Татьяна Мудрая - Дети Древних Страница 10
- Категория: Фантастика и фэнтези / Разная фантастика
- Автор: Татьяна Мудрая
- Год выпуска: неизвестен
- ISBN: нет данных
- Издательство: неизвестно
- Страниц: 24
- Добавлено: 2019-07-03 10:09:31
Татьяна Мудрая - Дети Древних краткое содержание
Прочтите описание перед тем, как прочитать онлайн книгу «Татьяна Мудрая - Дети Древних» бесплатно полную версию:«…Вы даёте им скверные имена. Азатот. Кракен. Ктулху… Древние владыки планеты».
Татьяна Мудрая - Дети Древних читать онлайн бесплатно
Странный рисунок, по-здешнему угловатый, но в то же время выпуклые щупальца или жилы тянутся и переплетаются, будто на минойской вазе, пришло в голову. Но поверх сумбура мыслей уже лёг ритм.
«Дум-даа, м-дум-даа, дум-даа, м-дум-даа», забил барабан. Ему вторили женские голоса.
Руки сами собой выкинулись из-под накидки вперед, подобно змеям в броске, воздавая честь и благословляя, пальцы выписывали замысловатые знаки полузабытого языка. Север, юг, восток, запад. Вверх, вниз, волнообразно, вширь. Небо, земля, ветер, вода. Торс Марины раскачивался из стороны в сторону, вперёд — назад, будто схваченный неведомой силой.
«Дум-даа, м-дум-даа, дум-даа, м-дум-даа».
Колпак сжимал виски до боли, косицы, уложенные под ним короной, врезались в виски, лоб при раскачиваниях едва не касался пола, затылок — спины. Нечто освобождается, струится на лоб — освобождение от тягот, от давящей чёрной тьмы. Течёт между лопаток, как скользкий ручей. Глаза закрыты, на губы ночным мотыльком ложится застывшая полуулыбка.
Теперь уже не один барабан — освобождённые косы хлещут по земле, рисуя на ней ритм, раскачивая как верблюда. Как песчаную черепаху. Как щит глубочайших озёр. Тело трепещет, каждая клеточка в нём звучит в единстве с другими, множество мелких жизней вступает в хор.

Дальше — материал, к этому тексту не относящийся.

@[simp] theorem Device.setCluster_mem (d : Device) (k : Nat) (x : Cluster) : (Device.setCluster d k x).mem = d.mem := rfl
@[simp] theorem Device.setCluster_hbm (d : Device) (k : Nat) (x : Cluster) : (Device.setCluster d k x).hbm = d.hbm := rfl
@[simp] theorem Device.setCluster_memErr (d : Device) (k : Nat) (x : Cluster) : (Device.setCluster d k x).memErr = d.memErr := rfl
@[simp] theorem Device.setCluster_mkeys (d : Device) (k : Nat) (x : Cluster) : (Device.setCluster d k x).mkeys = d.mkeys := rfl
@[simp] theorem Device.setCluster_waves (d : Device) (k : Nat) (x : Cluster) : (Device.setCluster d k x).waves = d.waves := rfl
@[simp] theorem Device.setCluster_wgs (d : Device) (k : Nat) (x : Cluster) : (Device.setCluster d k x).wgs = d.wgs := rfl
@[simp] theorem Device.setCluster_gangs (d : Device) (k : Nat) (x : Cluster) : (Device.setCluster d k x).gangs = d.gangs := rfl
@[simp] theorem Device.setCluster_launches (d : Device) (k : Nat) (x : Cluster) : (Device.setCluster d k x).launches = d.launches := rfl
@[simp] theorem Device.setCluster_cores (d : Device) (k : Nat) (x : Cluster) : (Device.setCluster d k x).cores = d.cores := rfl
@[simp] theorem Device.setCluster_clusters (d : Device) (k : Nat) (x : Cluster) : (Device.setCluster d k x).clusters = Tbl.put d.clusters k x := rfl
@[simp] theorem Device.setCluster_pairs (d : Device) (k : Nat) (x : Cluster) : (Device.setCluster d k x).pairs = d.pairs := rfl
@[simp] theorem Device.setCluster_dies (d : Device) (k : Nat) (x : Cluster) : (Device.setCluster d k x).dies = d.dies := rfl
@[simp] theorem Device.setCluster_queues (d : Device) (k : Nat) (x : Cluster) : (Device.setCluster d k x).queues = d.queues := rfl
@[simp] theorem Device.setCluster_sys (d : Device) (k : Nat) (x : Cluster) : (Device.setCluster d k x).sys = d.sys := rfl
@[simp] theorem Device.setCluster_ops (d : Device) (k : Nat) (x : Cluster) : (Device.setCluster d k x).ops = d.ops := rfl
@[simp] theorem Device.setCluster_fills (d : Device) (k : Nat) (x : Cluster) : (Device.setCluster d k x).fills = d.fills := rfl
@[simp] theorem Device.setCluster_tlbs (d : Device) (k : Nat) (x : Cluster) : (Device.setCluster d k x).tlbs = d.tlbs := rfl
@[simp] theorem Device.setCluster_xslots (d : Device) (k : Nat) (x : Cluster) : (Device.setCluster d k x).xslots = d.xslots := rfl
@[simp] theorem Device.setCluster_saved (d : Device) (k : Nat) (x : Cluster) : (Device.setCluster d k x).saved = d.saved := rfl
@[simp] theorem Device.setCluster_pins (d : Device) (k : Nat) (x : Cluster) : (Device.setCluster d k x).pins = d.pins := rfl
@[simp] theorem Device.setCluster_orphans (d : Device) (k : Nat) (x : Cluster) : (Device.setCluster d k x).orphans = d.orphans := rfl
@[simp] theorem Device.setCluster_served (d : Device) (k : Nat) (x : Cluster) : (Device.setCluster d k x).served = d.served := rfl
@[simp] theorem Device.setCluster_inbox (d : Device) (k : Nat) (x : Cluster) : (Device.setCluster d k x).inbox = d.inbox := rfl
@[simp] theorem Device.setCluster_peers (d : Device) (k : Nat) (x : Cluster) : (Device.setCluster d k x).peers = d.peers := rfl
@[simp] theorem Device.setCluster_reach (d : Device) (k : Nat) (x : Cluster) : (Device.setCluster d k x).reach = d.reach := rfl
@[simp] theorem Device.setCluster_outbox (d : Device) (k : Nat) (x : Cluster) : (Device.setCluster d k x).outbox = d.outbox := rfl
@[simp] theorem Device.setCluster_uid (d : Device) (k : Nat) (x : Cluster) : (Device.setCluster d k x).uid = d.uid := rfl
@[simp] theorem Device.setCluster_clock (d : Device) (k : Nat) (x : Cluster) : (Device.setCluster d k x).clock = d.clock := rfl
@[simp] theorem Device.setCluster_freeCtr (d : Device) (k : Nat) (x : Cluster) : (Device.setCluster d k x).freeCtr = d.freeCtr := rfl
@[simp] theorem Device.cluster_setCluster (d : Device) (k : Nat) (x : Cluster) : Device.cluster (Device.setCluster d k x) k = x := by
  simp [Device.cluster]
theorem Device.cluster_setCluster_ne (d : Device) {k j : Nat} (x : Cluster) (h : j ≠ k) : Device.cluster (Device.setCluster d k x) j = Device.cluster d j := by
  simp [Device.cluster, Tbl.getD_put_ne _ _ _ h]
@[simp] theorem Device.setCluster_setCluster (d : Device) (k : Nat) (x y : Cluster) : Device.setCluster (Device.setCluster d k x) k y = Device.setCluster d k y := by
  simp [Device.setCluster]

@[simp] theorem Device.setPair_mem (d : Device) (k : Nat) (x : Pair) : (Device.setPair d k x).mem = d.mem := rfl
@[simp] theorem Device.setPair_hbm (d : Device) (k : Nat) (x : Pair) : (Device.setPair d k x).hbm = d.hbm := rfl
@[simp] theorem Device.setPair_memErr (d : Device) (k : Nat) (x : Pair) : (Device.setPair d k x).memErr = d.memErr := rfl
@[simp] theorem Device.setPair_mkeys (d : Device) (k : Nat) (x : Pair) : (Device.setPair d k x).mkeys = d.mkeys := rfl
@[simp] theorem Device.setPair_waves (d : Device) (k : Nat) (x : Pair) : (Device.setPair d k x).waves = d.waves := rfl
@[simp] theorem Device.setPair_wgs (d : Device) (k : Nat) (x : Pair) : (Device.setPair d k x).wgs = d.wgs := rfl
@[simp] theorem Device.setPair_gangs (d : Device) (k : Nat) (x : Pair) : (Device.setPair d k x).gangs = d.gangs := rfl
@[simp] theorem Device.setPair_launches (d : Device) (k : Nat) (x : Pair) : (Device.setPair d k x).launches = d.launches := rfl
@[simp] theorem Device.setPair_cores (d : Device) (k : Nat) (x : Pair) : (Device.setPair d k x).cores = d.cores := rfl
@[simp] theorem Device.setPair_clusters (d : Device) (k : Nat) (x : Pair) : (Device.setPair d k x).clusters = d.clusters := rfl
@[simp] theorem Device.setPair_pairs (d : Device) (k : Nat) (x : Pair) : (Device.setPair d k x).pairs = Tbl.put d.pairs k x := rfl
@[simp] theorem Device.setPair_dies (d : Device) (k : Nat) (x : Pair) : (Device.setPair d k x).dies = d.dies := rfl
@[simp] theorem Device.setPair_queues (d : Device) (k : Nat) (x : Pair) : (Device.setPair d k x).queues = d.queues := rfl
@[simp] theorem Device.setPair_sys (d : Device) (k : Nat) (x : Pair) : (Device.setPair d k x).sys = d.sys := rfl
@[simp] theorem Device.setPair_ops (d : Device) (k : Nat) (x : Pair) : (Device.setPair d k x).ops = d.ops := rfl
@[simp] theorem Device.setPair_fills (d : Device) (k : Nat) (x : Pair) : (Device.setPair d k x).fills = d.fills := rfl
@[simp] theorem Device.setPair_tlbs (d : Device) (k : Nat) (x : Pair) : (Device.setPair d k x).tlbs = d.tlbs := rfl
@[simp] theorem Device.setPair_xslots (d : Device) (k : Nat) (x : Pair) : (Device.setPair d k x).xslots = d.xslots := rfl
@[simp] theorem Device.setPair_saved (d : Device) (k : Nat) (x : Pair) : (Device.setPair d k x).saved = d.saved := rfl
@[simp] theorem Device.setPair_pins (d : Device) (k : Nat) (x : Pair) : (Device.setPair d k x).pins = d.pins := rfl
@[simp] theorem Device.setPair_orphans (d : Device) (k : Nat) (x : Pair) : (Device.setPair d k x).orphans = d.orphans := rfl
@[simp] theorem Device.setPair_served (d : Device) (k : Nat) (x : Pair) : (Device.setPair d k x).served = d.served := rfl
@[simp] theorem Device.setPair_inbox (d : Device) (k : Nat) (x : Pair) : (Device.setPair d k x).inbox = d.inbox := rfl
@[simp] theorem Device.setPair_peers (d : Device) (k : Nat) (x : Pair) : (Device.setPair d k x).peers = d.peers := rfl
@[simp] theorem Device.setPair_reach (d : Device) (k : Nat) (x : Pair) : (Device.setPair d k x).reach = d.reach := rfl
@[simp] theorem Device.setPair_outbox (d : Device) (k : Nat) (x : Pair) : (Device.setPair d k x).outbox = d.outbox := rfl
@[simp] theorem Device.setPair_uid (d : Device) (k : Nat) (x : Pair) : (Device.setPair d k x).uid = d.uid := rfl
@[simp] theorem Device.setPair_clock (d : Device) (k : Nat) (x : Pair) : (Device.setPair d k x).clock = d.clock := rfl
@[simp] theorem Device.setPair_freeCtr (d : Device) (k : Nat) (x : Pair) : (Device.setPair d k x).freeCtr = d.freeCtr := rfl
@[simp] theorem Device.pair_setPair (d : Device) (k : Nat) (x : Pair) : Device.pair (Device.setPair d k x) k = x := by
  simp [Device.pair]
theorem Device.pair_setPair_ne (d : Device) {k j : Nat} (x : Pair) (h : j ≠ k) : Device.pair (Device.setPair d k x) j = Device.pair d j := by
  simp [Device.pair, Tbl.getD_put_ne _ _ _ h]
@[simp] theorem Device.setPair_setPair (d : Device) (k : Nat) (x y : Pair) : Device.setPair (Device.setPair d k x) k y = Device.setPair d k y := by
  simp [Device.setPair]

@[simp] theorem Device.setDie_mem (d : Device) (k : Nat) (x : Die) : (Device.setDie d k x).mem = d.mem := rfl
@[simp] theorem Device.setDie_hbm (d : Device) (k : Nat) (x : Die) : (Device.setDie d k x).hbm = d.hbm := rfl
@[simp] theorem Device.setDie_memErr (d : Device) (k : Nat) (x : Die) : (Device.setDie d k x).memErr = d.memErr := rfl
@[simp] theorem Device.setDie_mkeys (d : Device) (k : Nat) (x : Die) : (Device.setDie d k x).mkeys = d.mkeys := rfl
@[simp] theorem Device.setDie_waves (d : Device) (k : Nat) (x : Die) : (Device.setDie d k x).waves = d.waves := rfl
@[simp] theorem Device.setDie_wgs (d : Device) (k : Nat) (x : Die) : (Device.setDie d k x).wgs = d.wgs := rfl
@[simp] theorem Device.setDie_gangs (d : Device) (k : Nat) (x : Die) : (Device.setDie d k x).gangs = d.gangs := rfl
@[simp] theorem Device.setDie_launches (d : Device) (k : Nat) (x : Die) : (Device.setDie d k x).launches = d.launches := rfl
@[simp] theorem Device.setDie_cores (d : Device) (k : Nat) (x : Die) : (Device.setDie d k x).cores = d.cores := rfl
@[simp] theorem Device.setDie_clusters (d : Device) (k : Nat) (x : Die) : (Device.setDie d k x).clusters = d.clusters := rfl
@[simp] theorem Device.setDie_pairs (d : Device) (k : Nat) (x : Die) : (Device.setDie d k x).pairs = d.pairs := rfl
@[simp] theorem Device.setDie_dies (d : Device) (k : Nat) (x : Die) : (Device.setDie d k x).dies = Tbl.put d.dies k x := rfl
@[simp] theorem Device.setDie_queues (d : Device) (k : Nat) (x : Die) : (Device.setDie d k x).queues = d.queues := rfl
@[simp] theorem Device.setDie_sys (d : Device) (k : Nat) (x : Die) : (Device.setDie d k x).sys = d.sys := rfl
@[simp] theorem Device.setDie_ops (d : Device) (k : Nat) (x : Die) : (Device.setDie d k x).ops = d.ops := rfl
@[simp] theorem Device.setDie_fills (d : Device) (k : Nat) (x : Die) : (Device.setDie d k x).fills = d.fills := rfl
@[simp] theorem Device.setDie_tlbs (d : Device) (k : Nat) (x : Die) : (Device.setDie d k x).tlbs = d.tlbs := rfl
@[simp] theorem Device.setDie_xslots (d : Device) (k : Nat) (x : Die) : (Device.setDie d k x).xslots = d.xslots := rfl
@[simp] theorem Device.setDie_saved (d : Device) (k : Nat) (x : Die) : (Device.setDie d k x).saved = d.saved := rfl
@[simp] theorem Device.setDie_pins (d : Device) (k : Nat) (x : Die) : (Device.setDie d k x).pins = d.pins := rfl
@[simp] theorem Device.setDie_orphans (d : Device) (k : Nat) (x : Die) : (Device.setDie d k x).orphans = d.orphans := rfl
@[simp] theorem Device.setDie_served (d : Device) (k : Nat) (x : Die) : (Device.setDie d k x).served = d.served := rfl
@[simp] theorem Device.setDie_inbox (d : Device) (k : Nat) (x : Die) : (Device.setDie d k x).inbox = d.inbox := rfl
@[simp] theorem Device.setDie_peers (d : Device) (k : Nat) (x : Die) : (Device.setDie d k x).peers = d.peers := rfl
@[simp] theorem Device.setDie_reach (d : Device) (k : Nat) (x : Die) : (Device.setDie d k x).reach = d.reach := rfl
@[simp] theorem Device.setDie_outbox (d : Device) (k : Nat) (x : Die) : (Device.setDie d k x).outbox = d.outbox := rfl
@[simp] theorem Device.setDie_uid (d : Device) (k : Nat) (x : Die) : (Device.setDie d k x).uid = d.uid := rfl
@[simp] theorem Device.setDie_clock (d : Device) (k : Nat) (x : Die) : (Device.setDie d k x).clock = d.clock := rfl
@[simp] theorem Device.setDie_freeCtr (d : Device) (k : Nat) (x : Die) : (Device.setDie d k x).freeCtr = d.freeCtr := rfl
@[simp] theorem Device.die_setDie (d : Device) (k : Nat) (x : Die) : Device.die (Device.setDie d k x) k = x := by
  simp [Device.die]
theorem Device.die_setDie_ne (d : Device) {k j : Nat} (x : Die) (h : j ≠ k) : Device.die (Device.setDie d k x) j = Device.die d j := by
  simp [Device.die, Tbl.getD_put_ne _ _ _ h]
@[simp] theorem Device.setDie_setDie (d : Device) (k : Nat) (x y : Die) : Device.setDie (Device.setDie d k x) k y = Device.setDie d k y := by
  simp [Device.setDie]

«Дум-даа, м-дум-даа, дум-даа, м-дум-даа».
Рвётся цепь, хальк ниспадает с гладких плеч на талию… наземь. Кружится голова, вибрирует пол, устланный коврами, вверху сгущается мрак…
И вдруг мир лопается, подобно перезрелому плоду, и наступает свет, заливающий нагие груди победительницы.
«Дум-даа, м-дум-даа, дум-даа, м-дум».
Обрыв всего.
Кажется, Марину тотчас подхватили и понесли куда-то прочь. Даже не в ту палатку, где жила.
Очнулась она от прикосновения к губам и соскам ласковых пальцев, будто выточенных из драгоценного сандалового дерева: в сознании перепутались цвета и ароматы. Может быть, цвет кожи в полутьме шатра казался светлее, возможно, запах мужчины преломлялся в кристалле её забытья, рождая семь лучей.
— Кахин.
— Да. Я пришёл поблагодарить тебя за то, что ты выкупила мой залог.
— Тот браслет?
— Он самый. С него снято заклятие, и завтра наступит время продолжить мои странствия. Знаешь, что было до сих пор моим ремеслом? Я стерёг воду. Говорили ведь тебе, что под всей пустыней покоится запертая вода, которую лишь с огромным трудом выкачивали на поверхность через систему насосов и труб? Сей труд погубила неправедная война, однако он был обречён с самого начала, как любое насилие. Оттого пленная вода рождала в песках не настоящие сады, города и дворцы, но одни миражи.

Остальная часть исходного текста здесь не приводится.